Hitting the URL from the node and from inside the pod work fine, so it may have been something transient, but they do not come back.

Deleting and re-spawning the pod had no impact on bring it back.


Version-Release number of selected component (if applicable):

3.7.14-1.git.0.593a50e


How reproducible:

Random

Steps to Reproduce:
1.
2.
3.

Actual results:

Missing APB examples.

Expected results:

Even if there is a transient error, it should retry or recovery.

Additional info:

Comment 1 Jesus M. Rodriguez 2018-02-06 15:07:55 UTC
I was able to look at the sosreport but the /var/log/messages was tailed for February 2nd. The logs with the errors are dated January 31st. Is there any possibility of getting the /var/log/messages from January 31st?

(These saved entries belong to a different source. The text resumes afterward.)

/-- The `Rm` of a code; none for a reserved code. -/
def Rm.ofCode (c : BitVec 3) : Option Rm :=
  match c.toNat with
  | 0 => some .rne
  | 1 => some .rz
  | 2 => some .ru
  | 3 => some .rd
  | 4 => some .sr
  | _ => none

/-- The code of a `Fmt` (03 R85). -/
def Fmt.code : Fmt → BitVec 5
  | .raw => 0#5
  | .int8 => 1#5
  | .uint8 => 2#5
  | .int16 => 3#5
  | .int32 => 4#5
  | .int64 => 5#5
  | .bf16 => 6#5
  | .fp32 => 7#5
  | .e4m3 => 8#5
  | .e5m2 => 9#5
  | .fp4 => 10#5
  | .t8 => 11#5
  | .t6 => 12#5
  | .e8m0 => 13#5

/-- The `Fmt` of a code; none for a reserved code. -/
def Fmt.ofCode (c : BitVec 5) : Option Fmt :=
  match c.toNat with
  | 0 => some .raw
  | 1 => some .int8
  | 2 => some .uint8
  | 3 => some .int16
  | 4 => some .int32
  | 5 => some .int64
  | 6 => some .bf16
  | 7 => some .fp32
  | 8 => some .e4m3
  | 9 => some .e5m2
  | 10 => some .fp4
  | 11 => some .t8
  | 12 => some .t6
  | 13 => some .e8m0
  | _ => none

/-- The code of a `MemOrd` (02 R64). -/
def MemOrd.code : MemOrd → BitVec 3
  | .plain => 0#3
  | .acq => 1#3
  | .rel => 2#3
  | .acqrel => 3#3

/-- The `MemOrd` of a code; none for a reserved code. -/
def MemOrd.ofCode (c : BitVec 3) : Option MemOrd :=
  match c.toNat with
  | 0 => some .plain
  | 1 => some .acq
  | 2 => some .rel
  | 3 => some .acqrel
  | _ => none

/-- The code of a `Scope` (02 R64). -/
def Scope.code : Scope → BitVec 3
  | .ctx => 0#3
  | .core => 1#3
  | .hamlet => 2#3
  | .quarter => 3#3
  | .partition => 4#3
  | .system => 5#3

/-- The `Scope` of a code; none for a reserved code. -/
def Scope.ofCode (c : BitVec 3) : Option Scope :=
  match c.toNat with
  | 0 => some .ctx
  | 1 => some .core
  | 2 => some .hamlet
  | 3 => some .quarter
  | 4 => some .partition
  | 5 => some .system
  | _ => none

/-- The code of a `AmoOp` (04 R141). -/
def AmoOp.code : AmoOp → BitVec 4
  | .add => 0#4
  | .and => 1#4
  | .or => 2#4
  | .xor => 3#4
  | .min => 4#4
  | .max => 5#4
  | .minu => 6#4
  | .maxu => 7#4
  | .swap => 8#4
  | .fadd => 9#4
  | .fmin => 10#4
  | .fmax => 11#4

/-- The `AmoOp` of a code; none for a reserved code. -/
def AmoOp.ofCode (c : BitVec 4) : Option AmoOp :=
  match c.toNat with
  | 0 => some .add
  | 1 => some .and
  | 2 => some .or
  | 3 => some .xor
  | 4 => some .min
  | 5 => some .max
  | 6 => some .minu
  | 7 => some .maxu
  | 8 => some .swap
  | 9 => some .fadd
  | 10 => some .fmin
  | 11 => some .fmax
  | _ => none

/-- The code of a `RedOp` (04 R130). -/
def RedOp.code : RedOp → BitVec 2
  | .add => 0#2
  | .min => 1#2
  | .max => 2#2

/-- The `RedOp` of a code; none for a reserved code. -/
def RedOp.ofCode (c : BitVec 2) : Option RedOp :=
  match c.toNat with
  | 0 => some .add
  | 1 => some .min
  | 2 => some .max
  | _ => none

/-- The code of a `RcOp` (05 R149). -/
def RcOp.code : RcOp → BitVec 2
  | .add => 0#2
  | .max => 1#2
  | .min => 2#2

/-- The `RcOp` of a code; none for a reserved code. -/
def RcOp.ofCode (c : BitVec 2) : Option RcOp :=
  match c.toNat with
  | 0 => some .add
  | 1 => some .max
  | 2 => some .min
  | _ => none

/-- The code of a `CtxQ` (05 R149). -/
def CtxQ.code : CtxQ → BitVec 2
  | .state => 0#2
  | .free => 1#2
  | .self => 2#2

/-- The `CtxQ` of a code; none for a reserved code. -/
def CtxQ.ofCode (c : BitVec 2) : Option CtxQ :=
  match c.toNat with
  | 0 => some .state
  | 1 => some .free
  | 2 => some .self
  | _ => none

/-- The code of a `TlbK` (05 R149). -/
def TlbK.code : TlbK → BitVec 2
  | .page => 0#2
  | .range => 1#2
  | .all => 2#2

/-- The `TlbK` of a code; none for a reserved code. -/
def TlbK.ofCode (c : BitVec 2) : Option TlbK :=
  match c.toNat with
  | 0 => some .page
  | 1 => some .range
  | 2 => some .all
  | _ => none

/-- The code of a `VTy` (02 R64). -/
def VTy.code : VTy → BitVec 3
  | .fp32 => 0#3
  | .int32 => 1#3
  | .uint32 => 2#3
  | .bf16x2 => 3#3
  | .int16x2 => 4#3

/-- The `VTy` of a code; none for a reserved code. -/
def VTy.ofCode (c : BitVec 3) : Option VTy :=
  match c.toNat with
  | 0 => some .fp32
  | 1 => some .int32
  | 2 => some .uint32
  | 3 => some .bf16x2
  | 4 => some .int16x2
  | _ => none

/-- The code of a `AccM` (02 R64). -/
def AccM.code : AccM → BitVec 2
  | .acc => 0#2
  | .ovw => 1#2
  | .arr => 2#2

/-- The `AccM` of a code; none for a reserved code. -/
def AccM.ofCode (c : BitVec 2) : Option AccM :=
  match c.toNat with
  | 0 => some .acc
  | 1 => some .ovw
  | 2 => some .arr
  | _ => none

/-- The code of a `WinPol` (07 R233). -/
def WinPol.code : WinPol → BitVec 2
  | .desc => 0#2
  | .dflt => 1#2
  | .stall => 2#2
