/-! ## Step groups, owned regions -/

/-- A step group (01 R35): its members, its count, the arrivals of the present step, the leading tiles of the Mill
arrivals carried to the next step (06 R202), and, of a completion under way, the tiles on which it has taken effect, each
with its t + D (05 R175). `first` holds EARLY and the sum of the arrival times, `lastArr` holds LATE and twice LAST, plus
one for a Mill arrival (14 R399). -/
structure Group where
  tiles : List Nat
  ctxs : List Nat
  gangs : Nat
  count : Nat
  arrTiles : List Nat
  arrCtxs : List Nat
  arrGangs : Nat
  carry : List Nat
  effect : List (Nat × Nat)
  first : Option (Nat × Nat)
  lastArr : Option (Nat × Nat)
  deriving DecidableEq, Repr, Inhabited

/-- NMEM of a group (10 R307). -/
def Group.nmem (g : Group) : Nat := g.tiles.length + g.ctxs.length + g.gangs

/-- ARR of a group (01 R35). -/
def Group.arr (g : Group) : Nat := g.arrTiles.length + g.arrCtxs.length + g.arrGangs

/-- An owned-region entry (01 R38). -/
structure Owned where
  valid : Bool
  base : Nat
  size : Nat
  holder : BitVec 12
  hseq : BitVec 16
  deriving DecidableEq, Repr, Inhabited

/-- A message or handover entry on its way (05 R156, R157, R176). -/
structure Msg where
  src : Nat
  dst : Nat
  kind : BitVec 4
  seq : BitVec 32
  lo : Word
  hi : Word
  returned : Bool
  deriving DecidableEq, Repr, Inhabited

/-- A post on its way (05 R178). -/
structure Post where
  src : Nat
  tile : Nat
  word : Nat
  value : BitVec 32
  seq : BitVec 16
  deriving DecidableEq, Repr, Inhabited

/-! ## The timed plane -/

/-- A timed chain (01 R13, R19; 02 R54-R56): the line and slot of its next instruction, its counters, whether it still
runs, and the SCYC at which that instruction issues. -/
structure Chain where
  line : Nat
  slot : Nat
  lc0 : BitVec 32
  lc1 : BitVec 32
  live : Bool
  due : Nat
  deriving DecidableEq, Repr, Inhabited

/-- A Mill operation in flight (06 R190, R195-R200): its place, issue cycle, latched registers and what it has read.
Raw operand bytes are keyed by (16·sweep + q)·32 + row or column; in KN mode the elements used in each tc stand in `kb`
and `kc`. `leader` is the leading tile of a gang; `issued` tells whether the leader has issued the operation, which a hold may
let a member reach first: till then `bnd` keeps that a read of the member met an address outside the share, and `early` the first
tc in which one met an uncorrectable word, with its DETAIL; `maReg` is the register of A, and `accIn` the rows of the bank as
sweep 0 reads them. -/
structure MillRun where
  line : Nat
  slot : Nat
  issue : Nat
  ready : Nat
  bank : Nat
  c : MillC
  fA : Fmt
  fB : Fmt
  sweeps : Nat
  ovw : Bool
  arrive : Bool
  null : Bool
  leader : Nat
  width : Nat
  issued : Bool
  bnd : Bool
  early : Option (Nat × BitVec 8)
  maReg : Nat
  ma : Word
  mb : Word
  mc : Word
  midx : Word
  rows : List (Option Nat)
  a : SMap (BitVec 256)
  b : SMap (BitVec 256)
  cc : SMap (BitVec 256)
  kb : SMap (List Nat)
  kc : SMap (List Nat)
  accIn : SMap (BitVec 1024)
  err : Option (Nat × Nat)
  deriving DecidableEq, Repr, Inhabited

/-- An MDRAIN in flight (06 R204): issue cycle, first V register, bank, whether nullified, the row read last, and the bank's rows,
each with whether it is uncorrectable, kept before a write that ran ahead of a stopped clock. -/
structure Drain where
  issue : Nat
  d : Nat
  bank : Nat
  null : Bool
  row : Option (Nat × BitVec 1024)
  kept : List (BitVec 1024 × Bool)
  deriving DecidableEq, Repr, Inhabited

Comment 3 Jesus M. Rodriguez 2018-02-22 18:53:42 UTC
After much debugging, I found that the problem is not with the Automation (Ansible) Broker but with how the Service Catalog resyncs the ServiceClasses. As seen in the original comment, if a ServiceClass was provisioned and not seen by the Service Catalog during a resync, it will be marked as removedFromBrokerCatalog. When the Broker recovers with the services again, the Service Catalog SHOULD flip the flag but it is not.

I will open a bug against the Service Catalog and make this bug depend on that new one.